MATERIAL FOR THIS TASK:
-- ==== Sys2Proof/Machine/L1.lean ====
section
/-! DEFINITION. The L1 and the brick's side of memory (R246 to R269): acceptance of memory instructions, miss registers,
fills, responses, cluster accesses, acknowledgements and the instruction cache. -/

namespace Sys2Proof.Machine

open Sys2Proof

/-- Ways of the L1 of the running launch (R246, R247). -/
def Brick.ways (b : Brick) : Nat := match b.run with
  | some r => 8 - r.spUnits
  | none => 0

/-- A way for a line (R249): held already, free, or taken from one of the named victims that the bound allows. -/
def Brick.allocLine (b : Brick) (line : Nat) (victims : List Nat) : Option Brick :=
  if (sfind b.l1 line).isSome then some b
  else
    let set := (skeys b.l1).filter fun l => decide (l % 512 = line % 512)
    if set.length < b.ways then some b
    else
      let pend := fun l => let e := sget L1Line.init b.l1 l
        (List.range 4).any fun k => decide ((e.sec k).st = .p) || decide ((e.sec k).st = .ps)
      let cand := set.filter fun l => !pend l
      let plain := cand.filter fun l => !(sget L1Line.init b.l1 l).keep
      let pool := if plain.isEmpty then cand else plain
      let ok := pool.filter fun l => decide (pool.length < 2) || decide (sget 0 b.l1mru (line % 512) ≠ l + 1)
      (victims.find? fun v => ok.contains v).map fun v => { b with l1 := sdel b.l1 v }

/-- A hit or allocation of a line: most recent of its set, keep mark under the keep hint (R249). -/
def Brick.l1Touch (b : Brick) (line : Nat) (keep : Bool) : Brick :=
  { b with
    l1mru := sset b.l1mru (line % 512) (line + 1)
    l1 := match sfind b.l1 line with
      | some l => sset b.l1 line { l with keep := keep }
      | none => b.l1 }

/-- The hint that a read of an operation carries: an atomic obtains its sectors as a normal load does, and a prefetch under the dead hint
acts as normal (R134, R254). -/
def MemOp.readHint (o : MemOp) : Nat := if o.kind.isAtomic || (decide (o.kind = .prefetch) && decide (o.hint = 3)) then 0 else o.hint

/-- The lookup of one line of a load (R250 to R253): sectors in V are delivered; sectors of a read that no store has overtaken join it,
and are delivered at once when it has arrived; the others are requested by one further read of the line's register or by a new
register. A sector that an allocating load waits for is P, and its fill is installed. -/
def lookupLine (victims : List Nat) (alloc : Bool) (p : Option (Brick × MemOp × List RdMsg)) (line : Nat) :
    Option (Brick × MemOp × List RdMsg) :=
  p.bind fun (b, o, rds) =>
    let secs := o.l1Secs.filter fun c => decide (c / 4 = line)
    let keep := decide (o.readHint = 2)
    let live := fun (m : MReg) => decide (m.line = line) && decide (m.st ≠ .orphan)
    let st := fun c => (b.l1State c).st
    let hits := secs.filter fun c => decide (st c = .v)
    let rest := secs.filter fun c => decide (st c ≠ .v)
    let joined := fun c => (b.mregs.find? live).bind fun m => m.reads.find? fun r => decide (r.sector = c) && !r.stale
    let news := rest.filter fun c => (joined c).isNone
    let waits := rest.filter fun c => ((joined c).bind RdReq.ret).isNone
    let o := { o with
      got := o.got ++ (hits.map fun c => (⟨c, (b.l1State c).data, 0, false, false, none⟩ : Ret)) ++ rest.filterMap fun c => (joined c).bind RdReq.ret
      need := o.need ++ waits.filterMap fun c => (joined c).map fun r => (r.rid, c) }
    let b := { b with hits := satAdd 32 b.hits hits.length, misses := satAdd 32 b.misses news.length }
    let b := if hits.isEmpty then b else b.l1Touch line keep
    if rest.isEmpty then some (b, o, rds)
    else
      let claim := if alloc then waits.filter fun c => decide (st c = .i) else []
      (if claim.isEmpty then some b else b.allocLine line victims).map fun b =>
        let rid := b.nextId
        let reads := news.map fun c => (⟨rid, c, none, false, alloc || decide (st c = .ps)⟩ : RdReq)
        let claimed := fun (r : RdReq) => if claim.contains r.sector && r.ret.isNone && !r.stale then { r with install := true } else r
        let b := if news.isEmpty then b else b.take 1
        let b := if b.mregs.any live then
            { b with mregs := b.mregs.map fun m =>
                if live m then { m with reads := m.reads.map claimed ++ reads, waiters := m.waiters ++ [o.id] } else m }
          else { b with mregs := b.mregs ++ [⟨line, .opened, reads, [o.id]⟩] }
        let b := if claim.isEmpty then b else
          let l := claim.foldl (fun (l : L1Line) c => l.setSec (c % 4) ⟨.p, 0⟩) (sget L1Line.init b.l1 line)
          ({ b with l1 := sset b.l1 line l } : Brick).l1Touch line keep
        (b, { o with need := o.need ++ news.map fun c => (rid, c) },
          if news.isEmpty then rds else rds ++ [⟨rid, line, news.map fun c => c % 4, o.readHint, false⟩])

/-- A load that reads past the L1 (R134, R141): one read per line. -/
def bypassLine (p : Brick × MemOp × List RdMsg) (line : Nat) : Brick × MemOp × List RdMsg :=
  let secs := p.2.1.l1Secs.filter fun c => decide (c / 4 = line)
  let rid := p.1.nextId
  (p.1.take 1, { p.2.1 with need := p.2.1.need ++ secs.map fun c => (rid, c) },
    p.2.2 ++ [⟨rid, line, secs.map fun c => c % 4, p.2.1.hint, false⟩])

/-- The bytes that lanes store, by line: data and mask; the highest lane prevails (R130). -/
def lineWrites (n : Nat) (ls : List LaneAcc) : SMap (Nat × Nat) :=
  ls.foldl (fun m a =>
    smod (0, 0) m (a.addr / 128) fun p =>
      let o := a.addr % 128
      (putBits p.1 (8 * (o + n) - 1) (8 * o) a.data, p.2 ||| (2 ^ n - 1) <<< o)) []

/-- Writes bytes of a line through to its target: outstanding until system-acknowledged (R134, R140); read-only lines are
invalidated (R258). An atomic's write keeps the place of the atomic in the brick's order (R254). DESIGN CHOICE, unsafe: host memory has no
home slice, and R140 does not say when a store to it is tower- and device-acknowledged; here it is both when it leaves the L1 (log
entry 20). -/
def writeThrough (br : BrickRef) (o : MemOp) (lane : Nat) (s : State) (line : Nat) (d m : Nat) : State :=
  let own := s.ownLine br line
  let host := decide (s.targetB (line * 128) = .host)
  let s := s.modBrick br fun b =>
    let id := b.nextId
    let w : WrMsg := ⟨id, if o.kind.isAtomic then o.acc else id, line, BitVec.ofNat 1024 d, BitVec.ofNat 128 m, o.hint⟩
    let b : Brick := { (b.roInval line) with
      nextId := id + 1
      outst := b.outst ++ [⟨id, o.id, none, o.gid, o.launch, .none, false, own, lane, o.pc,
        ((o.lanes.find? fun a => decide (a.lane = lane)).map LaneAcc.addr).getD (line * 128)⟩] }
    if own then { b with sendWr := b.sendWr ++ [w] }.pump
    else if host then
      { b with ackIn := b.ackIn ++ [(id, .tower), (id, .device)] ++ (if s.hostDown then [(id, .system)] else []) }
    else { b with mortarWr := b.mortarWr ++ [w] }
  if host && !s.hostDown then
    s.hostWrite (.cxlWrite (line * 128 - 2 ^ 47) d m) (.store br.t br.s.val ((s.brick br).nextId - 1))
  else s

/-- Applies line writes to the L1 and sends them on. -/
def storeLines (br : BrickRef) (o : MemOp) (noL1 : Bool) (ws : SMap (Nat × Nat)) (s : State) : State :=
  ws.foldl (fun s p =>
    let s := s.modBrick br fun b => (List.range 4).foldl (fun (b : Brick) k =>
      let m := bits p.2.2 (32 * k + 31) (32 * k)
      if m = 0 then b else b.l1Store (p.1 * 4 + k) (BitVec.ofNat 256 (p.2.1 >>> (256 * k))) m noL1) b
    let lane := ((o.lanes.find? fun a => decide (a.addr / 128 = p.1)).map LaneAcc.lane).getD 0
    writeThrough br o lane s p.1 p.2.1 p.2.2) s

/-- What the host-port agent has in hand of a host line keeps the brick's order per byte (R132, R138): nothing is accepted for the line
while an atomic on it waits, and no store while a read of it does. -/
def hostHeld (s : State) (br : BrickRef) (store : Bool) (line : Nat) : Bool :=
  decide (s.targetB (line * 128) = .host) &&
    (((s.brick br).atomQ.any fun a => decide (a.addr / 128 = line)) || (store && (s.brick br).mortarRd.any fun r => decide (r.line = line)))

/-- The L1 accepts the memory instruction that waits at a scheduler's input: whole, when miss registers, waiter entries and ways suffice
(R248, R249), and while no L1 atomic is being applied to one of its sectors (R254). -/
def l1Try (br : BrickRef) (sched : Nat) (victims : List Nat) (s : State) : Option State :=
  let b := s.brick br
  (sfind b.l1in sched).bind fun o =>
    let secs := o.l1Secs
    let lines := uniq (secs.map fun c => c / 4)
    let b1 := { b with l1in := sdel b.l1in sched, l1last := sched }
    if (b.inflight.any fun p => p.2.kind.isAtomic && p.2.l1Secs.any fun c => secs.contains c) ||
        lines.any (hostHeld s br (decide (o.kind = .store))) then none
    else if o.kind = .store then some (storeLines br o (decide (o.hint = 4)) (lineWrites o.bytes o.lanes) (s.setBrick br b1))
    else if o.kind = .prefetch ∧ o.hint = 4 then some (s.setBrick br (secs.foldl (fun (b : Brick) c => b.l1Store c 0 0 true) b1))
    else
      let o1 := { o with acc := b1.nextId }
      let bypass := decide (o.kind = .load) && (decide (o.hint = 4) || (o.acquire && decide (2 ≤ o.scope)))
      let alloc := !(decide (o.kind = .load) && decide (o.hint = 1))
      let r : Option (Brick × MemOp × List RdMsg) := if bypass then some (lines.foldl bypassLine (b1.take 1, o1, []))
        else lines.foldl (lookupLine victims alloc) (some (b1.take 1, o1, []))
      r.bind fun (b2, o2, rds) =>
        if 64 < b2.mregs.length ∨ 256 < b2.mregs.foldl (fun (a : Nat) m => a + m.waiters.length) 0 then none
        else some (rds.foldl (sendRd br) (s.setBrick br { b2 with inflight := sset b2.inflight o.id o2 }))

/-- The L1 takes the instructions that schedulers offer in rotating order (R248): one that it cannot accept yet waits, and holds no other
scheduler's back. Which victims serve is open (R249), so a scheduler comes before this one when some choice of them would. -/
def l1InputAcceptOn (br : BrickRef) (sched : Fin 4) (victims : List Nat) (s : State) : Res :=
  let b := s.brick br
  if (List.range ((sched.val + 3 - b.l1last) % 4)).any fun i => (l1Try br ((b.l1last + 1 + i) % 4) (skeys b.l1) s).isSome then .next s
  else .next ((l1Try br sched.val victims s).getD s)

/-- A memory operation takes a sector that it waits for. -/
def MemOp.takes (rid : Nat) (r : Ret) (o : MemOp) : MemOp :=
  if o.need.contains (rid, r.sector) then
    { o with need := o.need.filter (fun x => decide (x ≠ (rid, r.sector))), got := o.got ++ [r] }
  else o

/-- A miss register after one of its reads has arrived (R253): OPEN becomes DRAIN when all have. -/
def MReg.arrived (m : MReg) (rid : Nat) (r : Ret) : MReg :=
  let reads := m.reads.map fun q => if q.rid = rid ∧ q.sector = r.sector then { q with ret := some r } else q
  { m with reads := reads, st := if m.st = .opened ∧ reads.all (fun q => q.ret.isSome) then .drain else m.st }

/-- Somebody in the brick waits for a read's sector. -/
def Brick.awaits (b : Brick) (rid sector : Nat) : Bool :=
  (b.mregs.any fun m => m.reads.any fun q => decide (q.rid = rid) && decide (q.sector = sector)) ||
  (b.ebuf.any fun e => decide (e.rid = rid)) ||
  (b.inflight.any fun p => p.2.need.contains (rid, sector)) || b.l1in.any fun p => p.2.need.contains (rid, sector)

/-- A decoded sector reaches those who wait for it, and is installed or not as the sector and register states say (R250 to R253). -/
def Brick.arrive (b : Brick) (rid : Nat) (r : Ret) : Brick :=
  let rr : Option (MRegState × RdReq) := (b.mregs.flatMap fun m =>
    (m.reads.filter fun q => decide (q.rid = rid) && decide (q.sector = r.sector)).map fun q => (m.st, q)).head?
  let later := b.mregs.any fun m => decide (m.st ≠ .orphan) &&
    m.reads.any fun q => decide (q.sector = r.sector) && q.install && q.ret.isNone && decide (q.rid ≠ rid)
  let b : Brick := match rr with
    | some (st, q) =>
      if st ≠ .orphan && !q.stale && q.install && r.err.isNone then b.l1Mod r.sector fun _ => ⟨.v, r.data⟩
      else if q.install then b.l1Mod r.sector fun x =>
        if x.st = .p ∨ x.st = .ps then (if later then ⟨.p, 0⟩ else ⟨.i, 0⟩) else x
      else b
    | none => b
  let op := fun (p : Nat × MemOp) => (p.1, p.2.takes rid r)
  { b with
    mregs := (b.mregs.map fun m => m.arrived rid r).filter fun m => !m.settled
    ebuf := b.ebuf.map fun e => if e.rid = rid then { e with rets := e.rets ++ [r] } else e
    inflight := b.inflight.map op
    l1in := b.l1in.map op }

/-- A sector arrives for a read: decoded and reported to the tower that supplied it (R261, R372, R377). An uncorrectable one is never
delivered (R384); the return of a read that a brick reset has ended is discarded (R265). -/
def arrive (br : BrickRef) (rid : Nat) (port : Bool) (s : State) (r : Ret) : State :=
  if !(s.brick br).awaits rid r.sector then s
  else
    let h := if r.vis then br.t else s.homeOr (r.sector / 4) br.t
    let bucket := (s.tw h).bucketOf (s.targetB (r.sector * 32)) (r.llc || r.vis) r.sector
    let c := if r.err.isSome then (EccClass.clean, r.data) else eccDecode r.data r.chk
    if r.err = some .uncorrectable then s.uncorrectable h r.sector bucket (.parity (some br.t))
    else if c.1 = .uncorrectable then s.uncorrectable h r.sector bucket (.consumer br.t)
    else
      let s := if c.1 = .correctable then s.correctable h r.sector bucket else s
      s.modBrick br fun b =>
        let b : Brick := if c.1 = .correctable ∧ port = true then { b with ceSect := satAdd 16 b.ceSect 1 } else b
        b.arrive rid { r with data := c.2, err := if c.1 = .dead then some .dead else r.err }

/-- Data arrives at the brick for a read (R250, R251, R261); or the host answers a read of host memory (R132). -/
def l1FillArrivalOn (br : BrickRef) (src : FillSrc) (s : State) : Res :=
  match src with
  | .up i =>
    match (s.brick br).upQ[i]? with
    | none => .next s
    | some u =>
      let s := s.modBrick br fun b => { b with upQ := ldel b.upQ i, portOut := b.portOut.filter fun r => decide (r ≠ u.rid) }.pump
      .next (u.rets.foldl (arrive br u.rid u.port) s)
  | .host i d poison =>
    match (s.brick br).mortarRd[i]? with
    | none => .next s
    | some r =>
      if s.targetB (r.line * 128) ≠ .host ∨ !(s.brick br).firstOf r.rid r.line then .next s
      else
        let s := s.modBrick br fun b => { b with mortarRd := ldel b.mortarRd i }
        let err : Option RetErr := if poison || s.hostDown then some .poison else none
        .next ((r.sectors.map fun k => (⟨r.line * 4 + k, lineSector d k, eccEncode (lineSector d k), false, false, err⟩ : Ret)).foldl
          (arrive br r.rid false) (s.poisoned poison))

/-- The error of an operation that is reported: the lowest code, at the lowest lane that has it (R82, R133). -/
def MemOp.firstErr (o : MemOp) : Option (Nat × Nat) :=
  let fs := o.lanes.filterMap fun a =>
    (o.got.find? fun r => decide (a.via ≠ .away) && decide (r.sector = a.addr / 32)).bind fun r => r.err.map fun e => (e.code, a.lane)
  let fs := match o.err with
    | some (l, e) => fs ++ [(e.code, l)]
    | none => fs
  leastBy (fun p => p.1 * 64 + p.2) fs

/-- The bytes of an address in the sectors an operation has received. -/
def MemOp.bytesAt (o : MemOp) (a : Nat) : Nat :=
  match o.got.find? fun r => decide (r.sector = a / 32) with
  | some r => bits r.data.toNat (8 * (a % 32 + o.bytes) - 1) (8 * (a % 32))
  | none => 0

DIRECTIONS FOR THIS TASK:
Copy out only the lines above from the one with "let b : Brick := match rr with" to the one with "match (s.brick br).upQ[i]? with", inclusive, exactly as they stand.

TASK ANSWER:
  let b : Brick := match rr with
    | some (st, q) =>
      if st ≠ .orphan && !q.stale && q.install && r.err.isNone then b.l1Mod r.sector fun _ => ⟨.v, r.data⟩
      else if q.install then b.l1Mod r.sector fun x =>
        if x.st = .p ∨ x.st = .ps then (if later then ⟨.p, 0⟩ else ⟨.i, 0⟩) else x
      else b
    | none => b
  let op := fun (p : Nat × MemOp) => (p.1, p.2.takes rid r)
  { b with
    mregs := (b.mregs.map fun m => m.arrived rid r).filter fun m => !m.settled
    ebuf := b.ebuf.map fun e => if e.rid = rid then { e with rets := e.rets ++ [r] } else e
    inflight := b.inflight.map op
    l1in := b.l1in.map op }

/-- A sector arrives for a read: decoded and reported to the tower that supplied it (R261, R372, R377). An uncorrectable one is never
delivered (R384); the return of a read that a brick reset has ended is discarded (R265). -/
def arrive (br : BrickRef) (rid : Nat) (port : Bool) (s : State) (r : Ret) : State :=
  if !(s.brick br).awaits rid r.sector then s
  else
    let h := if r.vis then br.t else s.homeOr (r.sector / 4) br.t
    let bucket := (s.tw h).bucketOf (s.targetB (r.sector * 32)) (r.llc || r.vis) r.sector
    let c := if r.err.isSome then (EccClass.clean, r.data) else eccDecode r.data r.chk
    if r.err = some .uncorrectable then s.uncorrectable h r.sector bucket (.parity (some br.t))
    else if c.1 = .uncorrectable then s.uncorrectable h r.sector bucket (.consumer br.t)
    else
      let s := if c.1 = .correctable then s.correctable h r.sector bucket else s
      s.modBrick br fun b =>
        let b : Brick := if c.1 = .correctable ∧ port = true then { b with ceSect := satAdd 16 b.ceSect 1 } else b
        b.arrive rid { r with data := c.2, err := if c.1 = .dead then some .dead else r.err }

/-- Data arrives at the brick for a read (R250, R251, R261); or the host answers a read of host memory (R132). -/
def l1FillArrivalOn (br : BrickRef) (src : FillSrc) (s : State) : Res :=
  match src with
  | .up i =>
    match (s.brick br).upQ[i]? with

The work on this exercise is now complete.